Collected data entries

##############################

/-- An entry of another unit stays. -/
theorem mem_addTlb_other {s : State} {x y : TlbEntry} (hy : y ∈ s.tlb) (h : y.unit ≠ x.unit) : y ∈ (s.addTlb x).tlb := by
  have hrest : y ∈ s.tlb.filter fun e =>
      !(e.unit == x.unit && e.run == x.run && e.gen == x.gen && e.asid == x.asid && e.level == x.level && e.page == x.page) :=
    List.mem_filter.2 ⟨hy, by simp [h]⟩
  unfold State.addTlb
  extract_lets rest mine set most
  have hvictim : ∀ v ∈ set, v ≠ y := by
    rintro v hv rfl
    have hmine : v ∈ mine := by
      simp only [set] at hv
      split at hv
      · exact (List.mem_filter.1 hv).1
      · exact hv
    exact h (by simpa using (List.mem_filter.1 hmine).2)
  split
  · exact List.mem_append_left _ hrest
  · split
    next v hv =>
      refine List.mem_append_left _ (List.mem_filter.2 ⟨hrest, ?_⟩)
      simpa using (hvictim v (mem_victim hv)).symm
    · exact List.mem_append_left _ hrest

/-- What is no TLB and no free value. -/
theorem addTlb_eq (s : State) (x : TlbEntry) : s.addTlb x = { s with tlb := (s.addTlb x).tlb, fresh := (s.addTlb x).fresh } := by
  unfold State.addTlb
  extract_lets rest mine set most
  split
  · rfl
  · split <;> rfl

-- The lines that a walk reads, at their homes.

/-- No copy of anything stands in the caches, and the L3 homes hold at most n entries, whose lines no die owns. -/
structure Bare (s : State) (n : Nat) : Prop where
  lines : s.stash.lines = []
  l1 : s.coh.l1 = []
  l2 : s.coh.l2 = []
  replicas : s.coh.replicas = []
  own : ∀ e ∈ s.coh.l3, e.own = none
  few : s.coh.l3.length ≤ n

section
variable {s : State} {n : Nat}

theorem Bare.of_eq (h : Bare s n) {u : State} (hs : u.stash = s.stash) (h1 : u.coh.l1 = s.coh.l1) (h2 : u.coh.l2 = s.coh.l2)
    (hr : u.coh.replicas = s.coh.replicas) (h3 : u.coh.l3 = s.coh.l3) : Bare u n :=
  ⟨hs ▸ h.lines, h1 ▸ h.l1, h2 ▸ h.l2, hr ▸ h.replicas, h3 ▸ h.own, h3 ▸ h.few⟩

theorem Bare.own_l3 (h : Bare s n) (line : Nat) : (s.l3 line).own = none := by
  unfold State.l3 State.l3?
  cases hf : s.coh.l3.find? fun e => e.line == line with
  | none => rfl
  | some e => exact h.own e (List.mem_of_find?_eq_some hf)

theorem Bare.setL3 (h : Bare s n) {e : L3Entry} (he : e.own = none) : Bare (s.setL3 e) (n + 1) := by
  refine ⟨h.lines, h.l1, h.l2, h.replicas, fun x hx => ?_, ?_⟩
  · simp only [State.setL3] at hx
    split at hx
    · obtain ⟨y, hy, rfl⟩ := List.mem_map.1 hx
      split
      · exact he
      · exact h.own y hy
    · rcases List.mem_append.1 hx with hx | hx
      · exact h.own x hx
      · exact List.mem_singleton.1 hx ▸ he
  · have := h.few
    simp only [State.setL3]
    split
    · rw [List.length_map]
      omega
    · rw [List.length_append, List.length_singleton]
      omega

theorem Bare.roomL3 (h : Bare s n) (hn : n < 16) (line : Nat) : s.roomL3 line = s := by
  have hfew : ((s.inSlice (s.homeQuad line) (sliceOf line)).filter fun x => x.1 != line).length < 16 := by
    refine (List.length_filter_le _ _).trans_lt ?_
    simp only [State.inSlice, h.replicas, List.filter_nil, List.map_nil, List.append_nil, List.length_map]
    exact ((List.length_filter_le _ _).trans h.few).trans_lt hn
  exact if_pos hfew

theorem Bare.l3Miss (h : Bare s n) (line : Nat) (hint : BitVec 3) (always : Bool) : Bare (s.l3Miss line hint always).2 n := by
  unfold State.l3Miss
  dsimp only
  split_ifs
  · exact h
  · exact h
  · exact h
  · exact h.of_eq rfl rfl rfl rfl rfl

/-- A read at the home of a line changes no byte. -/
theorem Bare.homeRead (h : Bare s n) (hn : n < 16) (line : Nat) :
    Bare (s.homeRead line false) (n + 1) ∧ held (s.homeRead line false) = held s := by
  have hrecall : s.recallOwner line = s := by
    unfold State.recallOwner
    dsimp only
    rw [h.own_l3 line]
  unfold State.homeRead State.atL3
  rw [hrecall, h.roomL3 hn]
  dsimp only
  split
  · exact ⟨⟨h.lines, h.l1, h.l2, h.replicas, h.own, Nat.le_succ_of_le h.few⟩, rfl⟩
  · have hread := sameContents_hbmRead s line
    have hmiss : Bare ((s.hbmRead line).l3Miss line 0 false).2 n :=
      (h.of_eq hread.stash (by rw [hread.coh]) (by rw [hread.coh]) (by rw [hread.coh]) (by rw [hread.coh])).l3Miss line 0 false
    exact ⟨hmiss.setL3 (hmiss.own_l3 line), by rw [held_setL3, held_l3Miss, held_hbmRead]⟩

theorem beyond_homeRead (s : State) (line : Nat) (always : Bool) : beyondHomes (s.homeRead line always) = beyondHomes s := by
  simp [State.homeRead]

theorem itinMode_of_beyond {u : State} (h : beyondHomes u = beyondHomes s) (run : Nat) : u.itinMode run = s.itinMode run := by
  have hreg : u.reg 0x640 = s.reg 0x640 := reg_of_beyond (beyondStores_of_homes h) (by decide) (by decide)
  obtain ⟨p, hdbg⟩ := dbg_of_beyond (beyondStores_of_homes h)
  rw [State.itinMode, State.itinMode, hreg, hdbg]

theorem walkLine_off {run : Nat} (h : s.itinMode run = none) (tile line : Nat) : (s.walkLine tile run line).2 = s := by
  unfold State.walkLine State.itinHostRead
  split
  · split
    · rfl
    next r hr =>
      split at hr
      · cases hr
      · cases hr
        rw [h]
        rfl
  · rfl

/-- One entry that a walk has read is read at its home. -/
def readEntry (tile run : Nat) (s : State) (d : Nat × Nat × Nat) : State :=
  (s.walkLine tile run (d.2.1 / 128)).2.homeRead (d.2.1 / 128) false

theorem Bare.readEntries {tile run : Nat} (l : List (Nat × Nat × Nat)) {s : State} {n : Nat} (h : Bare s n) (hn : n + l.length ≤ 16)
    (hoff : s.itinMode run = none) :
    let u := l.foldl (readEntry tile run) s
    Bare u (n + l.length) ∧ held u = held s ∧ beyondHomes u = beyondHomes s := by
  induction l generalizing s n with
  | nil => exact ⟨h, rfl, rfl⟩
  | cons d l ih =>
    rw [List.length_cons] at hn
    have hfirst : readEntry tile run s d = s.homeRead (d.2.1 / 128) false := by rw [readEntry, walkLine_off hoff]
    obtain ⟨hbare, hheld⟩ := h.homeRead (by omega) (d.2.1 / 128)
    have hbeyond := beyond_homeRead s (d.2.1 / 128) false
    obtain ⟨hbare', hheld', hbeyond'⟩ := ih hbare (by omega) ((itinMode_of_beyond hbeyond run).trans hoff)
    rw [List.foldl_cons, hfirst]
    refine ⟨?_, hheld'.trans hheld, hbeyond'.trans hbeyond⟩
    rw [List.length_cons, show n + (l.length + 1) = n + 1 + l.length by omega]
    exact hbare'
end

/-- A walk reads at most one entry at each level. -/
theorem length_walkEntries (s : State) (tile run gen asid va : Nat) (n table : Nat) :
    (s.walkEntries tile run gen asid va n table).length ≤ n := by
  induction n generalizing table with
  | zero => exact Nat.le_refl _
  | succ n ih =>
    unfold State.walkEntries
    split
    · exact (ih _).trans (Nat.le_succ n)
    · dsimp only
      rw [List.length_cons]
      split
      · simp
      · exact Nat.succ_le_succ (ih _)

-- The walk takes effect.

/-- The entries of its table that a walk has read. -/
def readOf (s : State) (w : Who) (va : Nat) : List (Nat × Nat × Nat) :=
  let sp := s.space w.run
  s.walkEntries w.tile sp.2.1 sp.2.2.1 sp.2.2.2 va 4 sp.1

/-- The translation of a page, for a TLB or a walk cache. -/
def tlbEntry (s : State) (w : Who) (va unit level e : Nat) : TlbEntry :=
  let sp := s.space w.run
  { unit := unit, run := sp.2.1, gen := sp.2.2.1, asid := sp.2.2.2, page := va / 2 ^ levelShift level, level := level,
    pte := BitVec.ofNat 64 e }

##############################

- _Assigned task_
Each line in the records that carries "stash" must be copied out.

- _The answer_
  lines : s.stash.lines = []
theorem Bare.of_eq (h : Bare s n) {u : State} (hs : u.stash = s.stash) (h1 : u.coh.l1 = s.coh.l1) (h2 : u.coh.l2 = s.coh.l2)
      (h.of_eq hread.stash (by rw [hread.coh]) (by rw [hread.coh]) (by rw [hread.coh]) (by rw [hread.coh])).l3Miss line 0 false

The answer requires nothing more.